One technical problem in Web search is how best to measure the quality of search results. Our powerful machine learning systems correct the spelling of your query, interpret your search intent, differentiate quality pages from junk, rank documents from our index of tens of billions of documents, and optimize whole-page layout. These systems, and many more, must all be optimized towards user satisfaction. The problem is that there is no perfect measure of objective user satisfaction, so we use surrogate measures. Surprisingly, once your machine learning systems are powerful enough, your choice of surrogate measure has a strong influence on the kind of results you return. In this blog post Nick Craswell and Filip Radlinski describe some of the issues motivating their award winning research paper on measuring search results which was presented at the international conference WSDM-2013.

- Dr. Harry Shum, Corporate Vice President, Bing R&D

In information retrieval (IR) research there is a strong focus on relevance measurement. For example this year at SIGIR, which is one of the largest research conferences in the area, there are two sessions dedicated to IR evaluation, plus one tutorial and one workshop. As members of a research team at Bing, we get to work on a large range of interesting problems in machine learning, data mining and information retrieval. A recurring theme is relevance measurement. In this blog post we’ll outline some of our work in the area.

From the broad range [1,2] of possible measures of search quality, we will cover two major alternatives: online and offline. Our goal is to describe what they are and why we need both. Then we’ll describe our recently-published work at WSDM-2013 [3], which is about online measurement.

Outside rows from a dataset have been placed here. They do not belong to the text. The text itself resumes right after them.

-- ==== Sys2Proof/Syntax.lean ====
section
/-!
DEFINITION. The commands: one constructor for each row of spec/opcode_table.json, in the table's order, with the row's operands. A Spaith
instruction carries the unit that issues it and the 56 bits of its word below the opcode (Table 7.3); a command of the host, of a session or of a
port carries its fields; an event carries the unit that it befalls, and what comes from outside the part: a verdict of the rind, a reading of a
sensor, what a peer found.
-/

namespace Sys2Proof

Online vs Offline Evaluation

To provide the most relevant and useful search results, modern search engines must try to correctly predict what people are trying to accomplish. If someone types the query ‘florida songs’, the engine has to interpret whether the searcher meant songs about Florida, or songs by rapper Flo Rida, or something else. It’s difficult to know the right interpretation without asking the person who typed the query, or deducing their intent based on their behavior. That’s where online measures come in, these are the ones that involve feedback from a real user in context of what they are doing.

image

At the same time, we’d like the search to return results of high quality. For instance, imagine two pages with the same information, but one has many more ads and pop-up windows. Imagine two pages with the same information, but one is from the National Institute of Health and the other is from an abandoned health blog with only one entry. Or imagine two pages from the same site, but one directly answers your query while the other one requires you to browse within the site. To tell which pages are best, we perform offlineevaluation. We write detailed guidelines on what constitutes a high-quality page, and ask trained experts to annotate which pages are best.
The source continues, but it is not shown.